Scan the records for the word "hlAddress". Report each line where it occurs.
[Opening Excerpted data section]
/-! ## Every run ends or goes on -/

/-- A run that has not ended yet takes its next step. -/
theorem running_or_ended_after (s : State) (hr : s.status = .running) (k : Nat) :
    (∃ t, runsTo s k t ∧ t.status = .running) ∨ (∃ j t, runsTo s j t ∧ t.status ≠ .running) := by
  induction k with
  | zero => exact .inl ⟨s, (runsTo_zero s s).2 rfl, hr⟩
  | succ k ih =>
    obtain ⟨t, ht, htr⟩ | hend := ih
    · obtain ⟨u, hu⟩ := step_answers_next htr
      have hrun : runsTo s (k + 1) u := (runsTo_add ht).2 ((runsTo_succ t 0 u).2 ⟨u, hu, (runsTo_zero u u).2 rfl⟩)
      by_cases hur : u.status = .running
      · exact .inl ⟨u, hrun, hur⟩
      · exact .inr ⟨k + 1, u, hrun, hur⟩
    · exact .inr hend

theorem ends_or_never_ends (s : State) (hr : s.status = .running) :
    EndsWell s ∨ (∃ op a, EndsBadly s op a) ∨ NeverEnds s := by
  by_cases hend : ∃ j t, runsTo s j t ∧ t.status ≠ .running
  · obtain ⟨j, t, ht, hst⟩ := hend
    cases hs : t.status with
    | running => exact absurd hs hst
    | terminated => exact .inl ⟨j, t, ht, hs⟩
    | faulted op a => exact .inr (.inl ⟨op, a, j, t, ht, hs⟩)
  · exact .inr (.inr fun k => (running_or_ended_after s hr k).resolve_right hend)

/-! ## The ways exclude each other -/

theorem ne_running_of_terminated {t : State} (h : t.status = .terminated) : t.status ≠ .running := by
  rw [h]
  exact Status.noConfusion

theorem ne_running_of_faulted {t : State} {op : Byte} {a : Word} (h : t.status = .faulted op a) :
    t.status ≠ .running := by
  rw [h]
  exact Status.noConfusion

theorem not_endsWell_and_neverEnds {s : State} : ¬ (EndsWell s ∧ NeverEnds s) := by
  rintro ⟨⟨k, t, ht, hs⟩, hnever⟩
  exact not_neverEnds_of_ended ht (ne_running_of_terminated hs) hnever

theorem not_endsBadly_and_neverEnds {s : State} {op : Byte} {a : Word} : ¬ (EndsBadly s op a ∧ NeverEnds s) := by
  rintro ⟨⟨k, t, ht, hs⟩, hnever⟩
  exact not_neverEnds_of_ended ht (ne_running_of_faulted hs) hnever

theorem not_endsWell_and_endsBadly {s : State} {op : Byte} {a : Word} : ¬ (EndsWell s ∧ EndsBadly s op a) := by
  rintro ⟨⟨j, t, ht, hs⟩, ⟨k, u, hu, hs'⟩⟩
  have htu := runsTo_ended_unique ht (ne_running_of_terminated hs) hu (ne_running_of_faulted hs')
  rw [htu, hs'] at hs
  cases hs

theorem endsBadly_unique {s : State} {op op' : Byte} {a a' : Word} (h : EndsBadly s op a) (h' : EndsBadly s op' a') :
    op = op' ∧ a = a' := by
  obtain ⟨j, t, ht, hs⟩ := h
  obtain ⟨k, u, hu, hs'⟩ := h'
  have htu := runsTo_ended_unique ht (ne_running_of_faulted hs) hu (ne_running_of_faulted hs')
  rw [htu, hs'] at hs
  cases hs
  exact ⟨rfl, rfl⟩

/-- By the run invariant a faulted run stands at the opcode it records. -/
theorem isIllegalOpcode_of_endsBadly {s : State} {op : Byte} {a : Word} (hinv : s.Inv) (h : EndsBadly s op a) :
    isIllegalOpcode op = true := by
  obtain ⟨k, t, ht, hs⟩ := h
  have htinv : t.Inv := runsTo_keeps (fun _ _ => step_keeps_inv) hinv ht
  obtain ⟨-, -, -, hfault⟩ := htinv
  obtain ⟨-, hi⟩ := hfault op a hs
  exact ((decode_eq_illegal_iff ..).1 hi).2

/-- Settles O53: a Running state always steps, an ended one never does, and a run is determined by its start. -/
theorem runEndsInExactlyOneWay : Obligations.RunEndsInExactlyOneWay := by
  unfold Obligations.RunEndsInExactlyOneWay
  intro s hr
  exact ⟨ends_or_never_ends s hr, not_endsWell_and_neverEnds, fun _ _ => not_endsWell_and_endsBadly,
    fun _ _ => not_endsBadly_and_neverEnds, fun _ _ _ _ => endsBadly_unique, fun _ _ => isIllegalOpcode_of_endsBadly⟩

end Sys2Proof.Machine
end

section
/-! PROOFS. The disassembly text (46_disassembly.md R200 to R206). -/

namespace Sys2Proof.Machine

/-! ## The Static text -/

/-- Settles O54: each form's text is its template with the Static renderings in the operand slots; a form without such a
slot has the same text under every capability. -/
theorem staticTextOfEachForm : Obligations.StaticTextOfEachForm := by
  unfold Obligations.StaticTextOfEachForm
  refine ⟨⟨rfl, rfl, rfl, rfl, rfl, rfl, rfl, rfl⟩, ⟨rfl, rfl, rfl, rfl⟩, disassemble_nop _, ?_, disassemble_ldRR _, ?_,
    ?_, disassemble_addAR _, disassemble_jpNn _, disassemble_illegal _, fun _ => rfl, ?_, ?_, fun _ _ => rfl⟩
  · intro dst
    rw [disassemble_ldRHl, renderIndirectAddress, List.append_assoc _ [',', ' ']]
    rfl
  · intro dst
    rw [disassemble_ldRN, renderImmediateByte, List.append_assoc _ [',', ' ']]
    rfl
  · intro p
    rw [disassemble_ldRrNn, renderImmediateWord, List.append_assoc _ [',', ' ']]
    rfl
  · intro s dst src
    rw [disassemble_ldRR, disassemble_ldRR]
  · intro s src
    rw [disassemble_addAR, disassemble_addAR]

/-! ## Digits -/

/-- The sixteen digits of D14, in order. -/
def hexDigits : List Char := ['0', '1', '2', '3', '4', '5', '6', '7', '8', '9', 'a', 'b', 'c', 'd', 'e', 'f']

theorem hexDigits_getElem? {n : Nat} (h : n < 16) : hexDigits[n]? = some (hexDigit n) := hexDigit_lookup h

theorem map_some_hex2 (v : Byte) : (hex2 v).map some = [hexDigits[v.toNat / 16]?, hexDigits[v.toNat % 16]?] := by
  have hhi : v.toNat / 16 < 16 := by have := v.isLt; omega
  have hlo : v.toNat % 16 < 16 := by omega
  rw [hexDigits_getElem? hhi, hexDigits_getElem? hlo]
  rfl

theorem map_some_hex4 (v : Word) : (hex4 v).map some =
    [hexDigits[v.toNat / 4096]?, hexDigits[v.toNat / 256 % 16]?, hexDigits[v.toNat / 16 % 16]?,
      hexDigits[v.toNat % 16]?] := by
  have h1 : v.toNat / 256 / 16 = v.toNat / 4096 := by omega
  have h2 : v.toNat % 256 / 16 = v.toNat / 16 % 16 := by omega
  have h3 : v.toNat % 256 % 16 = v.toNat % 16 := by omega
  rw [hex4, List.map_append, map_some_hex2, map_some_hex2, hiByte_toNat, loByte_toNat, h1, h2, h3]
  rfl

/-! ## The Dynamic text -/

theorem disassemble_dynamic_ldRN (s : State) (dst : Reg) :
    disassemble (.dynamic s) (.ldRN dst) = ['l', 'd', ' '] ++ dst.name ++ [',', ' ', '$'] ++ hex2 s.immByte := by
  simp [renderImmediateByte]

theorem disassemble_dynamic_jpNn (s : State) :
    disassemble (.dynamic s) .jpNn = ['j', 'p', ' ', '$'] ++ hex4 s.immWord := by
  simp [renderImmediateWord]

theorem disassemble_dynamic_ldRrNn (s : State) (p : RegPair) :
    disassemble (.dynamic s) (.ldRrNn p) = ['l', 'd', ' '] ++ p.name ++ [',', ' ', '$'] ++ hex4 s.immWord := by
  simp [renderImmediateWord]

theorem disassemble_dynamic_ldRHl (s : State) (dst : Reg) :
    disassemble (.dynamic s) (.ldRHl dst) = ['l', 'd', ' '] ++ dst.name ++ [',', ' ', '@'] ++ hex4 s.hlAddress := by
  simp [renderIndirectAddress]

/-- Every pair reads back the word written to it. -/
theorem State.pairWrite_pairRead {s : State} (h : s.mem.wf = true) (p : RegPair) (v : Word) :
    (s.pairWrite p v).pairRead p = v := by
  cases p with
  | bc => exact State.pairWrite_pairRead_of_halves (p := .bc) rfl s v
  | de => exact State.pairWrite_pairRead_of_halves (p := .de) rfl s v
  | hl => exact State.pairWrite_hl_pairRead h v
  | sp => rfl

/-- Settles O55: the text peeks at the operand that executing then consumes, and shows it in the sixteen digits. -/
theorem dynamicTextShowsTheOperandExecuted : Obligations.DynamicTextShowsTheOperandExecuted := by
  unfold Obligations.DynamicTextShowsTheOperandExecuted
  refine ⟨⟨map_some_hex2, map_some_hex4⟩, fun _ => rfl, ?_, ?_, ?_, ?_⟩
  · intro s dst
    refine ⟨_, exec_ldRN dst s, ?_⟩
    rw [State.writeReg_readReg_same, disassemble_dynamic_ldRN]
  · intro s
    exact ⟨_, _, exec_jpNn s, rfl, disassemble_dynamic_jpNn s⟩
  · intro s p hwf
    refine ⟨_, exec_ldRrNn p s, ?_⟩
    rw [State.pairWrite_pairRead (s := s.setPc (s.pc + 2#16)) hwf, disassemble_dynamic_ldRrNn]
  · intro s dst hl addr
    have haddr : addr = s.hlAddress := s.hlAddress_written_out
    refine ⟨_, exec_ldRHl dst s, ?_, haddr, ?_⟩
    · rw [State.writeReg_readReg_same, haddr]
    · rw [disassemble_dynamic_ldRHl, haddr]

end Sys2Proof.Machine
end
[Closing Excerpted data section]
Completed exercise —
    disassemble (.dynamic s) (.ldRHl dst) = ['l', 'd', ' '] ++ dst.name ++ [',', ' ', '@'] ++ hex4 s.hlAddress := by
    have haddr : addr = s.hlAddress := s.hlAddress_written_out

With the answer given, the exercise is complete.